Saved data entries
-=-=-=-=-
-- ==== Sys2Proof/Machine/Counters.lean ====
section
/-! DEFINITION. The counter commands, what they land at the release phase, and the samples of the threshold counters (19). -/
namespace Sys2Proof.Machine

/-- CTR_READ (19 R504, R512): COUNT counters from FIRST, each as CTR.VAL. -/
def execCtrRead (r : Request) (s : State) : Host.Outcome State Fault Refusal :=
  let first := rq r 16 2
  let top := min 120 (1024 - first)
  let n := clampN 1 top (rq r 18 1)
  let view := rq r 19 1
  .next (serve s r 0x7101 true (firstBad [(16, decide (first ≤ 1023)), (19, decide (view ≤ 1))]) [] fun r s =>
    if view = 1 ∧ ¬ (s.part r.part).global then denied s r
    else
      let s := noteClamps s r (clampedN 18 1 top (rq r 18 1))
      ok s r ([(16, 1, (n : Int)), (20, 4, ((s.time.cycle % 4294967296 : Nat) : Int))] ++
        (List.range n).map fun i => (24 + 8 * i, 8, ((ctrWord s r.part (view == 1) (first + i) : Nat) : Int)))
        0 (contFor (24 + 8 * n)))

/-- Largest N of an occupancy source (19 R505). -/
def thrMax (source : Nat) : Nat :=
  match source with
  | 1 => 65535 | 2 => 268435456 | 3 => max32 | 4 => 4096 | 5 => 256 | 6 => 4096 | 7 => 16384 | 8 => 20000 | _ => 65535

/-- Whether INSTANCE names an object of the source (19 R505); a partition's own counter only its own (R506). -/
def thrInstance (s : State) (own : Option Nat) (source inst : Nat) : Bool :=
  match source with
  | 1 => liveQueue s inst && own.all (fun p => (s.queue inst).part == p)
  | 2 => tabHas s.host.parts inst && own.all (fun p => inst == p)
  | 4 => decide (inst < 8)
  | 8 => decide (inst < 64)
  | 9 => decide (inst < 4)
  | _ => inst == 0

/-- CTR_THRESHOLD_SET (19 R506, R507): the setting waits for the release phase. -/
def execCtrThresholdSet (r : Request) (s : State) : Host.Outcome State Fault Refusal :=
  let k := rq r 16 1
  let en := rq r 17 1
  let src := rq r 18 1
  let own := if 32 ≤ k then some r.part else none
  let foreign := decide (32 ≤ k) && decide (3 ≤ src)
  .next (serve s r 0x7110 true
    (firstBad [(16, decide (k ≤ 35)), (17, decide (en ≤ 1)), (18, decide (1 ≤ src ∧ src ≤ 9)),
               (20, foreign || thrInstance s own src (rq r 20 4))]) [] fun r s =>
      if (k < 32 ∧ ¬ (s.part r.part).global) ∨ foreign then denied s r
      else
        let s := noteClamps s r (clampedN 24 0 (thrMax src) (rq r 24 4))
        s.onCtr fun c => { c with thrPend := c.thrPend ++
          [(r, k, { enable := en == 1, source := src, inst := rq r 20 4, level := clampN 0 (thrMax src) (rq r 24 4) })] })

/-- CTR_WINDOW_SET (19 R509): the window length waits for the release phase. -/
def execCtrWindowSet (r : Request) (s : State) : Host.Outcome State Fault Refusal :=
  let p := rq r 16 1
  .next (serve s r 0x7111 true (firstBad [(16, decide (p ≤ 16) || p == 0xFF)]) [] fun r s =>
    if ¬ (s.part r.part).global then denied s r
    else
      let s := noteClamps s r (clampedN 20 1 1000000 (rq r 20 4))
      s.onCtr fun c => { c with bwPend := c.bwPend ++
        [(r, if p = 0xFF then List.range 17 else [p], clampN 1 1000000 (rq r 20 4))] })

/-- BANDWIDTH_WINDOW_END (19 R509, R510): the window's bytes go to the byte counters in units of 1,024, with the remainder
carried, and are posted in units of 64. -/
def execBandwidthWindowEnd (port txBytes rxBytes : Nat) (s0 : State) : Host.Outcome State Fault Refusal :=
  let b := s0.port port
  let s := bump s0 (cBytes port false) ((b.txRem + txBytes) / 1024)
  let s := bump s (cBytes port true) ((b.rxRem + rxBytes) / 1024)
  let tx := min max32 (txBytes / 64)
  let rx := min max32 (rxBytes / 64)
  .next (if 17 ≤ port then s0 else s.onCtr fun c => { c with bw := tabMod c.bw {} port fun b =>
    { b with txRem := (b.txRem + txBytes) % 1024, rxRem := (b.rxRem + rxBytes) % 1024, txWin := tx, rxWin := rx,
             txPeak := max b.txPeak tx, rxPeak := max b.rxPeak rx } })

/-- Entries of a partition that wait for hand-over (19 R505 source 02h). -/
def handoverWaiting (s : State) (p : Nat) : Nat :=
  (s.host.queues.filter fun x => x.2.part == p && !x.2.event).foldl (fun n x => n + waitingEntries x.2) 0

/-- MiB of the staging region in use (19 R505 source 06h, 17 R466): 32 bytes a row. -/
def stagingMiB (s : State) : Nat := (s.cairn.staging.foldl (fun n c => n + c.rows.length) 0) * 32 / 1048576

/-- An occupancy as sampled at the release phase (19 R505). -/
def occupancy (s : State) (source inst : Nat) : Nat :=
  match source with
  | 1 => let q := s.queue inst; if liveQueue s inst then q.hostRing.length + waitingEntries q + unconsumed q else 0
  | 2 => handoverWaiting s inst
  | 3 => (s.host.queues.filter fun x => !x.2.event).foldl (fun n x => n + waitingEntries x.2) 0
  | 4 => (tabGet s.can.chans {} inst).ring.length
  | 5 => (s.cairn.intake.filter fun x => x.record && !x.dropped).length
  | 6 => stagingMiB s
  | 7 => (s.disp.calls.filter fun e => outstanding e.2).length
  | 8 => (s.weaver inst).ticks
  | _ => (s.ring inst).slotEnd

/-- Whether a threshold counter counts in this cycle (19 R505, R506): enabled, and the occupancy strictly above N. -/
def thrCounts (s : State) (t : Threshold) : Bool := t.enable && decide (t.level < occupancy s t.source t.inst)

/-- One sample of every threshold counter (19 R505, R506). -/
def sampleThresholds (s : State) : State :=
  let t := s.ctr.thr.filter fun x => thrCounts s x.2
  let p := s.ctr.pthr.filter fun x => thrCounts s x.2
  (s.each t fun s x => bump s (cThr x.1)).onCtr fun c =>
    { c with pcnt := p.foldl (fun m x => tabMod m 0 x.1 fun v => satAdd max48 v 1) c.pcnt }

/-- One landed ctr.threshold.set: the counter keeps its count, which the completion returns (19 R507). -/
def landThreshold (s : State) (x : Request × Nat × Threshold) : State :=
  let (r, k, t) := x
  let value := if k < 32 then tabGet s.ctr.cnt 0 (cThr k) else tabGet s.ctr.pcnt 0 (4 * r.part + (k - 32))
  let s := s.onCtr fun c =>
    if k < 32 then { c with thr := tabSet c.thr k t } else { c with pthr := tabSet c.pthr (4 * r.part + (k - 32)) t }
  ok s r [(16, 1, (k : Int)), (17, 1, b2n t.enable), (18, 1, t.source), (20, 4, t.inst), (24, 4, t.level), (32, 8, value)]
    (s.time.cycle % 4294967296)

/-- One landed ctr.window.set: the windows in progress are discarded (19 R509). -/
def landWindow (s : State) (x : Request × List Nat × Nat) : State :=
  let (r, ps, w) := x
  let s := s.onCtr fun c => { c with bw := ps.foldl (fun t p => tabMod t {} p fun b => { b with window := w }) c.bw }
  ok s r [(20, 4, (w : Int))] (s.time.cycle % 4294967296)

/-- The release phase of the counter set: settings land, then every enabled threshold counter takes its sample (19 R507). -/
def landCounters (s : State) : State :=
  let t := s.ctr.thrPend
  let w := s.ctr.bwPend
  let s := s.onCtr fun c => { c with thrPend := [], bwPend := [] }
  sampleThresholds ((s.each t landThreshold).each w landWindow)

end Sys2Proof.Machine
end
-=-=-=-=-
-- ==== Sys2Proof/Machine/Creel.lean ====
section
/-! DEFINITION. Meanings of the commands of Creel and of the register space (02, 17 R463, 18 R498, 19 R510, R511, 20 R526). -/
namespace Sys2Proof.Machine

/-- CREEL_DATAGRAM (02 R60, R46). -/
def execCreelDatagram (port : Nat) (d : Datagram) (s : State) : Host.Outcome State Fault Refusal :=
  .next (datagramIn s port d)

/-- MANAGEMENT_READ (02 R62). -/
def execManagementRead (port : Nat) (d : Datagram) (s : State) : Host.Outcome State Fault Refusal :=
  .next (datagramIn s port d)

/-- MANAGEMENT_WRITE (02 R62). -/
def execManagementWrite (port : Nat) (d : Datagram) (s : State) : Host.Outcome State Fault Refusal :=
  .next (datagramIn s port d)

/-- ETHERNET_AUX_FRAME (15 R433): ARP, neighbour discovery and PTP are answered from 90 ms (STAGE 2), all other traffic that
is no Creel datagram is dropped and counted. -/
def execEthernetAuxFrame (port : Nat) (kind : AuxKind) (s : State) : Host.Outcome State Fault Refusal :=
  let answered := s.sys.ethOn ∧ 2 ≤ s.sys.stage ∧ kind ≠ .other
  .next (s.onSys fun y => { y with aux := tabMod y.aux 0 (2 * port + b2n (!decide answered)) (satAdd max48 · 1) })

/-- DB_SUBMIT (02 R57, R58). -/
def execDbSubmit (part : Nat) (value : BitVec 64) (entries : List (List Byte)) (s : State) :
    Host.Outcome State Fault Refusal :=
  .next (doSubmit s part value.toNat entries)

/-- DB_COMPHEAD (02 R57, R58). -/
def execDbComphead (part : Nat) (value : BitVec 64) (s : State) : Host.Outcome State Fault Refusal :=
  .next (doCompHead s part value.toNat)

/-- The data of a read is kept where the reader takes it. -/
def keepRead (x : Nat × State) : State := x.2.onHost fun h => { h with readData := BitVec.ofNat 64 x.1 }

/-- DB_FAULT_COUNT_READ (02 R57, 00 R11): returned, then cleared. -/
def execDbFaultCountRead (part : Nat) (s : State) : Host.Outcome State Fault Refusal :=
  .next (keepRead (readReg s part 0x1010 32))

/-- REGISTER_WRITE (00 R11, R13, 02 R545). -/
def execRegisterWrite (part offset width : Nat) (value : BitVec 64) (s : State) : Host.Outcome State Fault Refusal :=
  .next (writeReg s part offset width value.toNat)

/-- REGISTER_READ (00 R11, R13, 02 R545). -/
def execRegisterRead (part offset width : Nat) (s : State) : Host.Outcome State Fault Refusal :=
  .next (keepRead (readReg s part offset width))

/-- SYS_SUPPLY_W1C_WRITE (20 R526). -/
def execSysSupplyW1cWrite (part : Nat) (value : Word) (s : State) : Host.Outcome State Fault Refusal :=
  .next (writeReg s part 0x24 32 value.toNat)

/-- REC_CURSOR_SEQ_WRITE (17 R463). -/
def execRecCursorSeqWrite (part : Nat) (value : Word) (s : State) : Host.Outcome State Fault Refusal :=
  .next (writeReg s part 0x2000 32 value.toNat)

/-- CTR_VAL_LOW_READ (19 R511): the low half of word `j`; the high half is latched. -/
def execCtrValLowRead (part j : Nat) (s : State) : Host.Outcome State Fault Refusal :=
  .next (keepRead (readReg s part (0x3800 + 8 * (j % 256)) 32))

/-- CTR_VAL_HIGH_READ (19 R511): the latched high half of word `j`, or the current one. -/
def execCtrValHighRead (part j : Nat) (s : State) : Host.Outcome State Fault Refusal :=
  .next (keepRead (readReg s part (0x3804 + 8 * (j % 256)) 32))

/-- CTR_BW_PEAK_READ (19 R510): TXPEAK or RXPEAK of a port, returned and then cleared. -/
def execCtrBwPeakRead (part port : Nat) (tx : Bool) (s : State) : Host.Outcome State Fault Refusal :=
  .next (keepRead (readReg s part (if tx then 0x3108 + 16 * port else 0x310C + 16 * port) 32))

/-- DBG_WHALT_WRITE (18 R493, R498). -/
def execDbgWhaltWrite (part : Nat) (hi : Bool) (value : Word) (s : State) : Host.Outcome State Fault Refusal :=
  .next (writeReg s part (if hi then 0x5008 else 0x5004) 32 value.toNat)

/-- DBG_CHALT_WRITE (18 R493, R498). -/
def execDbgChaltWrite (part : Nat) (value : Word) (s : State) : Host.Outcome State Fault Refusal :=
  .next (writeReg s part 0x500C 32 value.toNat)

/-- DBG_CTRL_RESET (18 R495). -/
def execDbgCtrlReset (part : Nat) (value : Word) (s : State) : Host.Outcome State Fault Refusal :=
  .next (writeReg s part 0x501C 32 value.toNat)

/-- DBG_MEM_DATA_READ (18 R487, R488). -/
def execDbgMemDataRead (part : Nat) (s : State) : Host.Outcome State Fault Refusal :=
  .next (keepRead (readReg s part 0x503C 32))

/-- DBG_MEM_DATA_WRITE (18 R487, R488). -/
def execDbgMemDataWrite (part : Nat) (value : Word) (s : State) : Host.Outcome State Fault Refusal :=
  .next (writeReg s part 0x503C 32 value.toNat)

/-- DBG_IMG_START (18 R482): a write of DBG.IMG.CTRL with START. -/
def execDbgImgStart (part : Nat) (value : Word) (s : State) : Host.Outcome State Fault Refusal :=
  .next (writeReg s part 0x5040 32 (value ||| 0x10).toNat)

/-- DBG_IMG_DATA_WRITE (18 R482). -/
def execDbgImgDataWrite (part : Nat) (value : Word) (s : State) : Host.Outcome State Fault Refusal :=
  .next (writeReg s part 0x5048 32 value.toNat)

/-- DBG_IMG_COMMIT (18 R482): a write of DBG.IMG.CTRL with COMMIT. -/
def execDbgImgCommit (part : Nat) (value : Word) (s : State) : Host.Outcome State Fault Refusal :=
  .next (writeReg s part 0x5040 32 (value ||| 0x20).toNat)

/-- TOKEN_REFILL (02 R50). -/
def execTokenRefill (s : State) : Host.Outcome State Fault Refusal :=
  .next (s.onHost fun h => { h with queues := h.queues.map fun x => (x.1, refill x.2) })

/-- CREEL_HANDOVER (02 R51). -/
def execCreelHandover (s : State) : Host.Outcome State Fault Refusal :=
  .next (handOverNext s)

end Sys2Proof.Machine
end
-=-=-=-=-
Could you restate word for word the lines above from the one containing "-- ==== Sys2Proof/Machine/Counters.lean" through the one containing "let n := clampN 1 top (rq r 18 1)", both included, and nothing else?

• ANSWER TO THE PROBLEM:
-- ==== Sys2Proof/Machine/Counters.lean ====
section
/-! DEFINITION. The counter commands, what they land at the release phase, and the samples of the threshold counters (19). -/
namespace Sys2Proof.Machine

/-- CTR_READ (19 R504, R512): COUNT counters from FIRST, each as CTR.VAL. -/
def execCtrRead (r : Request) (s : State) : Host.Outcome State Fault Refusal :=
  let first := rq r 16 2
  let top := min 120 (1024 - first)
  let n := clampN 1 top (rq r 18 1)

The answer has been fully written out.